Отвечая на первый вопрос, можно с уверенностью утверждать, что законодатель ни в одной из статей раздела 10 УПК РСФСР не упоминает термина “истина” в отличии от иных разделов, где данный термин встречается неоднократно. Наоборот, в ч.1 ст. 449 УПК установлено правило, согласно которому присяжные заседатели не устанавливают, что происходило в действительности, а отвечают на вопрос доказано или не доказано обвинение. А именно присяжные решают вопросы факта.
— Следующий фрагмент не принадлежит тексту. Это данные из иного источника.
/-- RESYNC: the state of every live slot under one step number, followed by COMMIT; the steps not committed are part of it. -/
def execResync (s : State) : Out :=
  match s.job with
  | none => .next s
  | some job =>
    if s.streams && s.enabled pgPAIR then
      let c := job.cfg
      let live := (s.reqs.filter fun r => r.isLive && r.st == .live).map (·.slot)
      let t := if c.role = 3 then (List.range cacheSlots).foldl (fun (u : State) n => u.pairSeqState c n) s
        else live.foldl (fun (u : State) n => let v := u.pairAdmit n; if c.role = 2 then v.pairState c n else v) s
      let t := t.pairStep [] [] []
      let t := t.mapPair fun p => { p with open_ := [], need := p.stepNo }
      .next ((t.commitStep t.pair.stepNo (intervalOf t.time)).protectCheck)
    else .next s

/-! ### PAIR_SENSE and takeover (R599 to R601) -/

/-- PAIR_SENSE_ASSERTED: the line has read asserted for 1 ms since the page was enabled. -/
def execPairSenseAsserted (s : State) : Out :=
  if s.pairSt = 0 then .next s
  else
    let t := s.waitTime (s.pair.senseSince + msec)
    .next ((t.setFld pgPAIR 0x054 3 1 1).mapPair fun p => { p with senseOk := true }).syncCheck

/-- A live request goes on from its last committed step; its receipt starts here (R603). A Generation module sends again the
pages whose PAGE_ACK it does not know of; a Prompt module reruns the sequence. -/
def State.takeReq (s : State) (c : JobCfg) (r : Req) : State :=
  let t := s.setReq r.slot fun x => { x with
    step := none
    hand := none
    chunk := 0
    energy := (0, 0, 0, 0)
    start := s.taiPair s.time
    epoch := s.nv.epoch
    firstIv := intervalOf s.time
    rflags := s.rcptFlags
    served := 0
    taiErr := s.reg pgTIM 0x098 }
  if c.role = 1 then
    if r.handoff then t.releaseReq r 0x00 else t
  else
    r.missing.foldl (fun (u : State) (span, l, g) =>
      match r.local_.find? fun e => (e.1, e.2.1, e.2.2.1) == (span, l, g) with
      | none => u
      | some e =>
        let fmt := (c.layer l).fmt
        let j := shardOf span r.nsh
        u.sendPage r 5 (r.shard j) (r.cslot j) span l g fmt (headsIn c.hkv fmt g) (u.memGetN (e.2.2.2 + 0x100) (pageLen fmt / 4))) t

/-- A sequence of a Cache module's former mirror starts its receipt. -/
def State.takeBind (s : State) (b : Bind) : Bind :=
  { b with
    energy := (0, 0, 0, 0)
    start := s.taiPair s.time
    epoch := s.nv.epoch
    firstIv := intervalOf s.time
    rflags := s.rcptFlags
    served := 0
    taiErr := s.reg pgTIM 0x098 }

/-- The takeover (R601): assert PAIR_SENSE, raise EPOCH, become primary and say so; drop what is not committed; go on. -/
def State.takeover (s : State) (c : JobCfg) : State :=
  let t := s.raiseSense
  let t := ((t.setReg pgPAIR 0x058 ((t.reg pgPAIR 0x058 + 1) % 2 ^ 32)).setPairSt 2).advertise
  let n := t.reg64 pgPAIR 0x060
  let t := t.mapPair fun p => { Pair.init with stepNo := n, acked := n, need := n + 1, helloAt := p.helloAt, senseSince := p.senseSince }
  let t := (t.reqs.filter Req.isLive).foldl (fun (u : State) r => u.takeReq c r) t
  let t : State := { t with binds := t.binds.map fun (b : Bind) => if b.opened then t.takeBind b else b }
  ((t.bumpSat pgPAIR 0x068 1).raise pgPAIR 10 clsInfo .none false []).fwRecord fwTakeover clsRetire
    [t.reg pgPAIR 0x058, n % 2 ^ 32, n / 2 ^ 32]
Значительное влияние на процесс доказывания оказывает принцип состязательности, на котором основывается, согласно ст. 429 УПК РСФСР, производство в суде присяжных. То есть состязательность оказывает влияние на те средства, при помощи которых осуществляется собирание и проверка доказательств. Так, при производстве с участием коллегии присяжных заседателей произошло значительное снижение роли председательствующего судьи, на которого ранее возлагалась обязанность принимать все предусмотренные уголовно-процессуальным кодексом меры к установлению истины. При рассмотрении уголовных дел в суде присяжных заседателей на председательствующего, равно как и на присяжных возлагается лишь функция арбитра в споре между сторонами. То есть, в силу ст. 420 и 429 УПК РСФСР с суда при производстве в соответствии с нормами раздела 10 УПК, снимается обязанность по достижению истины. Суд лишь обязан создавать необходимые условия для исследования обстоятельств дела сторонами.
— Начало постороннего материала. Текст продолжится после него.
/-- TRANSFER_HOP (R242, R248, R249): the transfer at the head of the source that the output's current entry names (the sum of
an accord route) goes, with its own words, to the next router's input buffer, to the receive agent, or out of the grid at an
optical port; memory and the tiles' engines are unchanged.

TX_SLOT_SEND and RX_DELIVERY (R184, R244 to R246): a transmit slot whose ARM semaphore has a count left takes one, sends
the words of its next buffer under its route and, if it asks for it, signals DONE; a slot with an unbound identifier stops and
faults its context; a delivered transfer's words, and its header record where the slot asks for it, stand in the slot's next
buffer before its arrival is signalled. The engine recorded with such a signal is a free value (log entry 4). -/
def Obligations.ScheduledTransfers : Prop :=
   (∀ (x : Site) (o : Fin 5) (p : OrderPos) (y : Xfer) (s : State),
      skipOpen 2050 s x.val o.val (s.orderPos x.val o.val) = some p →
      let oe := s.entry x.val (3 + o.val) p.entry
      let r := ent oe 0 2 9
      let e := s.entry x.val 2 r
      let src := routeSrc e
      ent oe 0 1 1 = 0 → routeValid e = true → ent e 0 2 3 = o.val → s.rtrRuns x.val = true →
      s.routeHead x.val r e = some y → y.words.length = 16 * routeFlits e → s.injPend (pgRTR x.val 0) 11 = false →
      (o.val = 4 → ∃ t, exec (.transferHop x o []) s = .next t ∧
        t.buf x.val 5 = s.buf x.val 5 ++ [{ y with rid := ent e 0 5 10 }] ∧
        t.buf x.val src = dropFirst (fun z => z.rid == r) (s.buf x.val src) ∧ SameMem s t ∧ t.tiles = s.tiles ∧ t.sync = s.sync) ∧
      (∀ n, neighbour x.val o.val = some n → s.forwards n = true → (s.link n (oppositeDir o.val)).readyLow = false →
        s.portRoom n (oppositeDir o.val) y.flits = true → (s.hdr (pgRTR n 0)).inj = 0 →
        s.linkFailed n (oppositeDir o.val) = false →
        ∃ t, exec (.transferHop x o []) s = .next t ∧
          t.buf n (oppositeDir o.val) = s.buf n (oppositeDir o.val) ++ [{ y with rid := ent e 0 15 9 }] ∧
          t.buf x.val src = dropFirst (fun z => z.rid == r) (s.buf x.val src) ∧ SameMem s t ∧ t.tiles = s.tiles ∧ t.sync = s.sync) ∧
      (attachment x.val o.val = .optical → o.val ≠ 4 → ent e 0 10 5 = 0 → bufRoom (s.buf x.val 6) y = true →
        ∃ t, exec (.transferHop x o []) s = .next t ∧
          t.buf x.val 6 = s.buf x.val 6 ++ [{ y with rid := ent e 0 5 10 }] ∧
          t.buf x.val src = dropFirst (fun z => z.rid == r) (s.buf x.val src) ∧ SameMem s t ∧ t.tiles = s.tiles ∧ t.sync = s.sync)) ∧
   ((∀ (x : Site) (n : Fin 1024) (s : State),
      let e := s.entry x.val 0 n.val
      let ctx := ent e 0 2 3
      let base := (ent e 1 0 23 + s.slotK x.val 0 n.val % (ent e 3 0 12 + 1) * 64 * txFlits e) / 4
      s.rtrRuns x.val = true → s.halting (pgSYN x.val 0) = false →
      (∀ a, s.slotArm x.val n.val = some a → s.leaves x.val a (s.usedBefore x.val n.val) = true → (s.hdr (pgSPD x.val 0)).inj = 0 →
        ∃ (u t : State) (y : Xfer), exec (.txSlotSend x n .clean) s = .next t ∧
          (ent e 0 31 1 = 0 → t = u) ∧
          (ent e 0 31 1 = 1 → ∃ eng, t = ({ u with freeCtr := u.freeCtr + 1 } : State).signals x.val [⟨ctx, ent e 0 18 13, 1, eng, true⟩]) ∧
          u.obj x.val a = { s.obj x.val a with count := (s.obj x.val a).count - 1 } ∧
          u.buf x.val 4 = s.buf x.val 4 ++ [y] ∧ y.rid = ent e 3 20 9 ∧
          y.words = (List.range (16 * txFlits e)).map (fun i => s.spadWord x.val ((base + i) % spadWords)) ∧
          u.slotK x.val 0 n.val = s.slotK x.val 0 n.val + 1 ∧ SameMem s u) ∧
      ∀ v, s.slotOpen x.val n.val = true → s.slotLost x.val n.val = some v →
        ∃ t eng, exec (.txSlotSend x n .clean) s = .next t ∧ t.slotStopped x.val n.val = true ∧
          t = ({ s.setSlotK x.val 2 n.val 1 with freeCtr := s.freeCtr + 1 } : State).syncFault x.val ctx fSYNC eng v 0 9 false) ∧
    ∀ (x : Site) (y : Xfer) (l : List Xfer) (s : State), s.buf x.val 5 = y :: l →
      let e := s.entry x.val 1 y.rid
      let k := s.slotK x.val 1 y.rid % (ent e 2 0 12 + 1)
      let base := (ent e 1 0 23 + k * 64 * rxFlits e) / 4
      let hb := (ent e 3 0 23 + 16 * k) / 4
      let hs := if ent e 3 23 1 = 1 then y.hdrRecord else []
      (rxValid e = true → y.words.length = 16 * rxFlits e → base + 16 * rxFlits e ≤ spadWords → hb + 4 ≤ spadWords →
        s.copying x.val = false → s.injPend (pgRTR x.val 0) 11 = false →
        ∃ (u t : State) (eng : Nat), exec (.rxDelivery x) s = .next t ∧
          t = u.signals x.val [⟨ent e 0 1 3, ent e 0 4 13, ent e 0 17 8, eng, true⟩] ∧
          u.buf x.val 5 = l ∧ u.slotK x.val 1 y.rid = s.slotK x.val 1 y.rid + 1 ∧
          (∀ i w, hs[i]? = some w → u.spadWord x.val (hb + i) = ⟨w.v % 2 ^ 32, w.p⟩) ∧
          (∀ i w, y.words[i]? = some w → (base + i < hb ∨ hb + hs.length ≤ base + i) →
            u.spadWord x.val (base + i) = ⟨w.v % 2 ^ 32, w.p⟩) ∧
          (∀ a, (a < spadKey x.val (4 * base) ∨ spadKey x.val (4 * (base + 16 * rxFlits e)) ≤ a) →
            (a < spadKey x.val (4 * hb) ∨ spadKey x.val (4 * (hb + hs.length)) ≤ a) → memByte u.spad a = memByte s.spad a) ∧
          u.imem = s.imem ∧ u.dram = s.dram ∧ u.sync = s.sync) ∧
      (rxValid e = false → ∃ t, exec (.rxDelivery x) s = .next t ∧ bitOf (t.hdr (pgRTR x.val 0)).err 11 = true ∧
        SameMem s t ∧ t.sync = s.sync))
Существует точка зрения, что состязательность как принцип является гарантией установления истины “в условиях столкновения двух противоположных функций, спора, борьбы мнений, аргументов каждое обстоятельство исследуется, когда каждое доказательство проверяется по углом зрения и обвинения, и защиты”[15] . Но представляется, что состязательность не гарантирует достижения истины, а лишь максимально способствует приближению к ней. В доказательство этого можно привести мнение Федерального судьи Франкела (США), который заявил:” Редко встречается такое дело, в котором любая из сторон стремилась бы к тому что бы свидетель или кто либо другой раскрыл всю правду”[16] . Но состязательная система заинтересована в выявлении истины (в той мере в какой это было изложено выше), трудно представить такое дело, в котором стороны совместно не стремились бы к выявлению и представлению всей информации, действительно относящейся к решаемому вопросу.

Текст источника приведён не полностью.